In the same session, Dame Rachel de Souza highlighted that in the past, schoolchildren could go to the school nurse with sexual health issues but there has been a 35% cut in school nurses over the last 10 years. This issue of access means that it is significantly harder for young people to access sexual health services, particularly in rural areas. According to Dr Dewsnap, because of budget cuts only 10% of sexual health services offer a drop-in facility. That makes it far less likely that young people and children will seek the support they need.

A further, highly effective resource that has been totally cut is the Sexwise website. This highly valued sexual health resource for professionals and the general public was developed by the FPA in 2017 on behalf of Public Health England and handed to PHE to run in 2019. But, alarmingly, the Minister’s department ended the contract to deliver maintenance support for the website from 4 March this year. Twice, the department has refused an offer from the FPA to take it over, and the reasons given are clearly spurious. The first rejection was based on Crown copyright considerations of the Sexwise brand—a ridiculous argument. The second rejection, after the FPA clarified that the Crown could keep ownership of the brand, was, quite frankly, nonsensical.

The basic need for what Sexwise gave, which was accurate and free-to-access sexual and reproductive health information, has not gone away. I hope the Minister will instruct the DHSC either to put Sexwise out to a public tender—we are talking about tens of thousands of pounds of cost—or to accept the generous offer from the FPA to run it on the department’s behalf. I am afraid that the Sexwise saga just reflects the Government’s attitude towards public health, perhaps apart from smoking.
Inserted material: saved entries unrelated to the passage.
/-- What `Part.completeSeatLoad` leaves as it was. -/
@[simp] theorem Part.completeSeatLoad_keeps (p : Part) (bus : Bus) :
    (Part.completeSeatLoad p bus).regs = p.regs ∧ (Part.completeSeatLoad p bus).pins = p.pins ∧
    (Part.completeSeatLoad p bus).spi = p.spi ∧ (Part.completeSeatLoad p bus).odo = p.odo ∧
    (Part.completeSeatLoad p bus).trk = p.trk ∧ (Part.completeSeatLoad p bus).ntc = p.ntc ∧
    (Part.completeSeatLoad p bus).lineSeat = p.lineSeat ∧ (Part.completeSeatLoad p bus).lineEnd = p.lineEnd ∧
    (Part.completeSeatLoad p bus).lineDoor = p.lineDoor ∧ (Part.completeSeatLoad p bus).swp = p.swp ∧
    (Part.completeSeatLoad p bus).free = p.free ∧ (Part.completeSeatLoad p bus).ed.take = p.ed.take ∧
    (Part.completeSeatLoad p bus).ed.seq = p.ed.seq ∧ (Part.completeSeatLoad p bus).ed.boundary = p.ed.boundary ∧
    (Part.completeSeatLoad p bus).ed.run = p.ed.run ∧ (Part.completeSeatLoad p bus).ed.owed = p.ed.owed ∧
    (Part.completeSeatLoad p bus).cmp.slots = p.cmp.slots ∧
    (Part.completeSeatLoad p bus).cmp.refreshSeat = p.cmp.refreshSeat ∧
    (Part.completeSeatLoad p bus).cmp.refreshEnd = p.cmp.refreshEnd ∧
    (Part.completeSeatLoad p bus).cmp.refreshDoor = p.cmp.refreshDoor ∧
    (Part.completeSeatLoad p bus).cmp.comp = p.cmp.comp ∧ (Part.completeSeatLoad p bus).ed.profile = p.ed.profile ∧
    (Part.completeSeatLoad p bus).ed.stops = p.ed.stops ∧ (Part.completeSeatLoad p bus).ed.notices = p.ed.notices ∧
    (Part.completeSeatLoad p bus).ed.content = p.ed.content ∧
    (Part.completeSeatLoad p bus).rep.writing = p.rep.writing ∧
    (Part.completeSeatLoad p bus).rep.boundaries = p.rep.boundaries := by
  refine ⟨?_, ?_, ?_, ?_, ?_, ?_, ?_, ?_, ?_, ?_, ?_, ?_, ?_, ?_, ?_, ?_, ?_, ?_, ?_, ?_, ?_, ?_, ?_, ?_, ?_, ?_, ?_⟩ <;>
    (unfold Part.completeSeatLoad; dsimp only; (repeat' split) <;> rfl)

/-- What `Part.changeSeat` leaves as it was. -/
@[simp] theorem Part.changeSeat_keeps (p : Part) (number : Nat) (f : Seat → Seat) :
    (Part.changeSeat p number f).mem = p.mem ∧ (Part.changeSeat p number f).regs = p.regs ∧
    (Part.changeSeat p number f).pins = p.pins ∧ (Part.changeSeat p number f).spi = p.spi ∧
    (Part.changeSeat p number f).odo = p.odo ∧ (Part.changeSeat p number f).trk = p.trk ∧
    (Part.changeSeat p number f).ntc = p.ntc ∧ (Part.changeSeat p number f).cmp = p.cmp ∧
    (Part.changeSeat p number f).lineSeat = p.lineSeat ∧ (Part.changeSeat p number f).lineEnd = p.lineEnd ∧
    (Part.changeSeat p number f).lineDoor = p.lineDoor ∧ (Part.changeSeat p number f).swp = p.swp ∧
    (Part.changeSeat p number f).ed = p.ed ∧ (Part.changeSeat p number f).rep = p.rep ∧
    (Part.changeSeat p number f).free = p.free ∧ (Part.changeSeat p number f).res.load = p.res.load := by
  simp [Part.changeSeat]

/-- What `Part.amended` leaves as it was. -/
@[simp] theorem Part.amended_keeps (p : Part) (number : Nat) (segments : List Segment) :
    (Part.amended p number segments).mem = p.mem ∧ (Part.amended p number segments).regs = p.regs ∧
    (Part.amended p number segments).pins = p.pins ∧ (Part.amended p number segments).spi = p.spi ∧
    (Part.amended p number segments).odo = p.odo ∧ (Part.amended p number segments).trk = p.trk ∧
    (Part.amended p number segments).ntc = p.ntc ∧ (Part.amended p number segments).lineSeat = p.lineSeat ∧
    (Part.amended p number segments).lineEnd = p.lineEnd ∧ (Part.amended p number segments).lineDoor = p.lineDoor ∧
    (Part.amended p number segments).swp = p.swp ∧ (Part.amended p number segments).ed = p.ed ∧
    (Part.amended p number segments).rep = p.rep ∧ (Part.amended p number segments).free = p.free ∧
    (Part.amended p number segments).cmp.slots = p.cmp.slots ∧
    (Part.amended p number segments).cmp.refreshSeat = p.cmp.refreshSeat ∧
    (Part.amended p number segments).cmp.refreshEnd = p.cmp.refreshEnd ∧
    (Part.amended p number segments).cmp.refreshDoor = p.cmp.refreshDoor ∧
    (Part.amended p number segments).cmp.comp = p.cmp.comp := by
  simp [Part.amended]

/-- What `Part.setRun` leaves as it was. -/
@[simp] theorem Part.setRun_keeps (p : Part) (r : Option DeliveryRun) :
    (Part.setRun p r).mem = p.mem ∧ (Part.setRun p r).regs = p.regs ∧ (Part.setRun p r).pins = p.pins ∧
    (Part.setRun p r).spi = p.spi ∧ (Part.setRun p r).odo = p.odo ∧ (Part.setRun p r).trk = p.trk ∧
    (Part.setRun p r).res = p.res ∧ (Part.setRun p r).ntc = p.ntc ∧ (Part.setRun p r).cmp = p.cmp ∧
    (Part.setRun p r).lineSeat = p.lineSeat ∧ (Part.setRun p r).lineEnd = p.lineEnd ∧
    (Part.setRun p r).lineDoor = p.lineDoor ∧ (Part.setRun p r).swp = p.swp ∧ (Part.setRun p r).rep = p.rep ∧
    (Part.setRun p r).free = p.free ∧ (Part.setRun p r).ed.take = p.ed.take ∧ (Part.setRun p r).ed.seq = p.ed.seq ∧
    (Part.setRun p r).ed.boundary = p.ed.boundary ∧ (Part.setRun p r).ed.owed = p.ed.owed ∧
    (Part.setRun p r).ed.profile = p.ed.profile ∧ (Part.setRun p r).ed.stops = p.ed.stops ∧
    (Part.setRun p r).ed.reservations = p.ed.reservations ∧ (Part.setRun p r).ed.notices = p.ed.notices ∧
    (Part.setRun p r).ed.content = p.ed.content := by
  simp [Part.setRun]

/-- What `Part.amendmentAnswered` leaves as it was. -/
@[simp] theorem Part.amendmentAnswered_keeps (p : Part) (run : DeliveryRun) (answer : Option AmendResult) :
    (Part.amendmentAnswered p run answer).mem = p.mem ∧ (Part.amendmentAnswered p run answer).regs = p.regs ∧
    (Part.amendmentAnswered p run answer).pins = p.pins ∧
    (Part.amendmentAnswered p run answer).spi = p.spi ∧
    (Part.amendmentAnswered p run answer).odo = p.odo ∧ (Part.amendmentAnswered p run answer).trk = p.trk ∧
    (Part.amendmentAnswered p run answer).res = p.res ∧ (Part.amendmentAnswered p run answer).ntc = p.ntc ∧
    (Part.amendmentAnswered p run answer).cmp = p.cmp ∧ (Part.amendmentAnswered p run answer).lineSeat = p.lineSeat ∧
    (Part.amendmentAnswered p run answer).lineEnd = p.lineEnd ∧
    (Part.amendmentAnswered p run answer).lineDoor = p.lineDoor ∧ (Part.amendmentAnswered p run answer).swp = p.swp ∧
    (Part.amendmentAnswered p run answer).rep = p.rep ∧ (Part.amendmentAnswered p run answer).free = p.free ∧
    (Part.amendmentAnswered p run answer).ed.take = p.ed.take ∧
    (Part.amendmentAnswered p run answer).ed.seq = p.ed.seq ∧
    (Part.amendmentAnswered p run answer).ed.boundary = p.ed.boundary ∧
    (Part.amendmentAnswered p run answer).ed.profile = p.ed.profile ∧
    (Part.amendmentAnswered p run answer).ed.stops = p.ed.stops ∧
    (Part.amendmentAnswered p run answer).ed.reservations = p.ed.reservations ∧
    (Part.amendmentAnswered p run answer).ed.notices = p.ed.notices ∧
    (Part.amendmentAnswered p run answer).ed.content = p.ed.content := by
  refine ⟨?_, ?_, ?_, ?_, ?_, ?_, ?_, ?_, ?_, ?_, ?_, ?_, ?_, ?_, ?_, ?_, ?_, ?_, ?_, ?_, ?_, ?_, ?_⟩ <;>
    (unfold Part.amendmentAnswered; (repeat' split) <;> simp)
I would like the Minister to reflect on the effective dismantling of the Office for Health Improvement and Disparities. It took over the funding of the public health grant when Public Health England was disestablished in 2021, which in turn, of course, replaced the Health Protection Agency following the Health and Social Care Act 2012. It has now been authoritatively reported in the Health Service Journal that unannounced changes to the office have led to its fragmentation and decimation.

So over 12 years we have seen, through a number of iterations, the Government essentially move from having a large, mainly independent public health agency to a disparate group of people spread thinly across a number of directorates in the Department of Health. At what cost? I have seen reports that OHID has been reduced by about 60% in staffing terms, with a loss of several senior and experienced officials and the downgrading of many functions, including sexual health. Can the Minister tell me how many qualified public health specialists have left OHID and how many remain within his department? It is a far cry from the triumphal tone of the announcement launching the office, followed by the September 2021 statement by the then Health Secretary, Sajid Javid, who said he wanted OHID to work on preventing poor mental and physical health, addressing health inequalities and improving access to health services, and to work with partners within and outside government to respond to wider health determinants. That ended well, didn’t it?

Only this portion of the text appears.